-- ENTRIES SUPPLIED follows --
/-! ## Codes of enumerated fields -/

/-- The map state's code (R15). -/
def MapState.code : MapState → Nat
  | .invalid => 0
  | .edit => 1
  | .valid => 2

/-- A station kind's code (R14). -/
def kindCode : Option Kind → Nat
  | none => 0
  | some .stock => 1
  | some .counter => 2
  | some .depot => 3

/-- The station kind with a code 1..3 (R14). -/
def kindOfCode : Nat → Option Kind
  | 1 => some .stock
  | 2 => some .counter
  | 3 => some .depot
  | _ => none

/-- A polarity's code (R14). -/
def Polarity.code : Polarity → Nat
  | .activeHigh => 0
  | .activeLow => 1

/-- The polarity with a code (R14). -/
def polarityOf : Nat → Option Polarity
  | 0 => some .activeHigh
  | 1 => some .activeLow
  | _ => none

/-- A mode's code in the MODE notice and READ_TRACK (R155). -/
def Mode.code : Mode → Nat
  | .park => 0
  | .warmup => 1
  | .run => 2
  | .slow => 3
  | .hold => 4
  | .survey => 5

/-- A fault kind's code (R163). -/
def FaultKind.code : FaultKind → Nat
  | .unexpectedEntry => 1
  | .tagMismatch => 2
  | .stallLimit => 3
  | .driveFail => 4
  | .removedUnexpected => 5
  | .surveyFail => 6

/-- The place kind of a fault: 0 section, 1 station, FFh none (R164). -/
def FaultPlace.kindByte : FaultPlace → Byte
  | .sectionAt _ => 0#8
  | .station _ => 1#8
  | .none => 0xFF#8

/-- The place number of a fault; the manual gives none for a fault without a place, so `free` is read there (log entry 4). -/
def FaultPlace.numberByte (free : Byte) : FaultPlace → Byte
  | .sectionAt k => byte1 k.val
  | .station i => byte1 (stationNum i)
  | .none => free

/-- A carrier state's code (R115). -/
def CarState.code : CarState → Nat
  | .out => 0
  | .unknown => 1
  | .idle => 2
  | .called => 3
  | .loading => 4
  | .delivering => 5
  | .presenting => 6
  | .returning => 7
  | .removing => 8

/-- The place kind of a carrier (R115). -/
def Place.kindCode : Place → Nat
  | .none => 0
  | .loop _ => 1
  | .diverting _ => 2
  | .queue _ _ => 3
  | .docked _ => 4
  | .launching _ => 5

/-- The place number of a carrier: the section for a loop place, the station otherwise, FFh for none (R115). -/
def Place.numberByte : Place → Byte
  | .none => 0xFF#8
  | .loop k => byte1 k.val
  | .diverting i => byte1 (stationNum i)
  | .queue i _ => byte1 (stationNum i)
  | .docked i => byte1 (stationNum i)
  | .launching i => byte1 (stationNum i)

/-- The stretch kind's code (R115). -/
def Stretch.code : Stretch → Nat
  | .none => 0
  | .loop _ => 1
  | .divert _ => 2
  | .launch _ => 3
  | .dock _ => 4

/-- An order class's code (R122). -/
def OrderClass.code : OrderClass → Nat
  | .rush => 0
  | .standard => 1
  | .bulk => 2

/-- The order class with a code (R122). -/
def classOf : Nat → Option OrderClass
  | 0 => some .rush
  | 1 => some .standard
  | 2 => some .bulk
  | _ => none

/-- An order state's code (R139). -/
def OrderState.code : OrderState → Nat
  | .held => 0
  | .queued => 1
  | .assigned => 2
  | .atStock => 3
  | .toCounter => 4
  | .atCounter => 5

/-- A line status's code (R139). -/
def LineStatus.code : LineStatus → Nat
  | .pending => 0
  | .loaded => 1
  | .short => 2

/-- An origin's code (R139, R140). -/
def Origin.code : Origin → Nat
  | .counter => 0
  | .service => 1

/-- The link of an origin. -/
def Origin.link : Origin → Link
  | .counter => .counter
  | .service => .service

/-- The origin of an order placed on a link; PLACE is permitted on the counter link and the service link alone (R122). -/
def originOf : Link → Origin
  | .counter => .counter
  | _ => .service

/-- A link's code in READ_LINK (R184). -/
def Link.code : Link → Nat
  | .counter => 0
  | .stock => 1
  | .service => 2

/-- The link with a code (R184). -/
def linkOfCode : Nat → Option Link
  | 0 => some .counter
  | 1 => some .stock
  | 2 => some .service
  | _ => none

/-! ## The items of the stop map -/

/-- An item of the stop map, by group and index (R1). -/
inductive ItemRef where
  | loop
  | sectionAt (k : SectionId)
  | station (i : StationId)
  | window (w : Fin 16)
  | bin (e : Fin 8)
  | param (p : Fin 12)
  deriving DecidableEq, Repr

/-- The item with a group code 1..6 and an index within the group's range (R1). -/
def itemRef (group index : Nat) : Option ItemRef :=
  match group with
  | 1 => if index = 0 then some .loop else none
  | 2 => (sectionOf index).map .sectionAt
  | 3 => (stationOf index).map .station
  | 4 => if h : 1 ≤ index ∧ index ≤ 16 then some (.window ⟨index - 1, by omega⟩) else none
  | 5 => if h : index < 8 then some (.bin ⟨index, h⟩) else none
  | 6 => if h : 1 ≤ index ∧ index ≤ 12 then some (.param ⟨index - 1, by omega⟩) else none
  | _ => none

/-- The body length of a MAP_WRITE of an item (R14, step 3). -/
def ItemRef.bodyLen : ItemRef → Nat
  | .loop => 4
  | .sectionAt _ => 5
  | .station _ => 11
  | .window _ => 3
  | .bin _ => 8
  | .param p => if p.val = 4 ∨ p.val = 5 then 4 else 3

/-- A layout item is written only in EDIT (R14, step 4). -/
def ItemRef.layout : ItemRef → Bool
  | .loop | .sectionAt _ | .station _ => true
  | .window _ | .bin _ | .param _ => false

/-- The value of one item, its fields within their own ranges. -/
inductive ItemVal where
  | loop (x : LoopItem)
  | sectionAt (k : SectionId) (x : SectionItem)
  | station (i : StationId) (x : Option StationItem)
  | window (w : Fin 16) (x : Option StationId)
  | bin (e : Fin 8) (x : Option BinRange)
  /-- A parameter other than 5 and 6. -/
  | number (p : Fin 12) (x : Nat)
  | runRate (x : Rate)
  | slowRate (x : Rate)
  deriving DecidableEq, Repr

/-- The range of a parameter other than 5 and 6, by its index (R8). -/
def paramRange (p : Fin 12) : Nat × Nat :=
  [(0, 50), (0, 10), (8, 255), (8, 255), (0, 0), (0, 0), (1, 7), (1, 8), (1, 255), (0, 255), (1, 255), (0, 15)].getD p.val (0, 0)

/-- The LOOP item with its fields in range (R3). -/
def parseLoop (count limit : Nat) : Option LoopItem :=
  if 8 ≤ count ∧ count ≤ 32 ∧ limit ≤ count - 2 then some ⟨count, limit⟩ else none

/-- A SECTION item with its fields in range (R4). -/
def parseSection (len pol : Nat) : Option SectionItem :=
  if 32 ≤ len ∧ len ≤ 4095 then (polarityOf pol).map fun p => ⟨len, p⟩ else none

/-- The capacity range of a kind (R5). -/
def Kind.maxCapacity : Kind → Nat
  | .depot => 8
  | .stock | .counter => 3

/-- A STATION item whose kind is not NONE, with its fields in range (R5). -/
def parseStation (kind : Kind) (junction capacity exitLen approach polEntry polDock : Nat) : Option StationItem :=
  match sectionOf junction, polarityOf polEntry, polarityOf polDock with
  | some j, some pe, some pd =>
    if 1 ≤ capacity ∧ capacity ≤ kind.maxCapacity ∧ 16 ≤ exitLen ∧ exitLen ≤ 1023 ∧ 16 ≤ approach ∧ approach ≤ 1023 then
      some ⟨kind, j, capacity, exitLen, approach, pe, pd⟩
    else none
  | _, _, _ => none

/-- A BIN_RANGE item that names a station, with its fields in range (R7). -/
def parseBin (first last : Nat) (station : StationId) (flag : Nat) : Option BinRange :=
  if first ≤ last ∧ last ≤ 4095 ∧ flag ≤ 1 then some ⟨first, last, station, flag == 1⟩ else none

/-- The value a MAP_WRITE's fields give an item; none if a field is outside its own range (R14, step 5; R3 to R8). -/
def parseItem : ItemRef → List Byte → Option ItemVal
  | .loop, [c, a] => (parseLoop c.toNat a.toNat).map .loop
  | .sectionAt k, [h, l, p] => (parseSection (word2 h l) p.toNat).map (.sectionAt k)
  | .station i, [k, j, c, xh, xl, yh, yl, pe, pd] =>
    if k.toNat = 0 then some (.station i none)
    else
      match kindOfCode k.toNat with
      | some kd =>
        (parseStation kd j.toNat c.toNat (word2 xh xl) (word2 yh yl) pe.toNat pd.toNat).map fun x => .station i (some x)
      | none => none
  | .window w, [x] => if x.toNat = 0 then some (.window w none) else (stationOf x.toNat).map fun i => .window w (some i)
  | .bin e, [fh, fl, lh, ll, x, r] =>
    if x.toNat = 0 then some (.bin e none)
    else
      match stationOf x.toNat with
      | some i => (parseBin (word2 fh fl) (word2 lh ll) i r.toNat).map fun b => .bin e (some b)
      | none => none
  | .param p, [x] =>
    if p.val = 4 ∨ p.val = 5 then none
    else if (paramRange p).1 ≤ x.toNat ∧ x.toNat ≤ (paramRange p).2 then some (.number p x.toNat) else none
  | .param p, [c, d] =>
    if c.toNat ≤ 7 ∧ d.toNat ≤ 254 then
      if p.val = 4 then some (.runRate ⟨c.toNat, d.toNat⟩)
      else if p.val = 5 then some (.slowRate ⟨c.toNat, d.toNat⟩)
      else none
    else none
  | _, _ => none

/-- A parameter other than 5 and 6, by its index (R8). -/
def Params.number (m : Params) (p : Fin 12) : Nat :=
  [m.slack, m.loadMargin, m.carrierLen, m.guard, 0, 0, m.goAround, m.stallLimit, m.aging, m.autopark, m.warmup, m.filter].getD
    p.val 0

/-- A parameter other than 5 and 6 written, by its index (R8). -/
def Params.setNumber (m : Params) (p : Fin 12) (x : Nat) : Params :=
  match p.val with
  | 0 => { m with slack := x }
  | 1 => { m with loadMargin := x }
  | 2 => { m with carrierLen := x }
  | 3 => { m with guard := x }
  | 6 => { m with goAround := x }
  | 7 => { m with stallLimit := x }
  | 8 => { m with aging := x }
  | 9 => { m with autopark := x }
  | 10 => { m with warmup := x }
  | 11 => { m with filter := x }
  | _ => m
-- ENTRIES SUPPLIED concluded --
▶ **TO DO**:
Lines with "free": find them in the data and copy each one.

▶ **YOUR RESPONSE**:
/-- The place number of a fault; the manual gives none for a fault without a place, so `free` is read there (log entry 4). -/
def FaultPlace.numberByte (free : Byte) : FaultPlace → Byte
  | .none => free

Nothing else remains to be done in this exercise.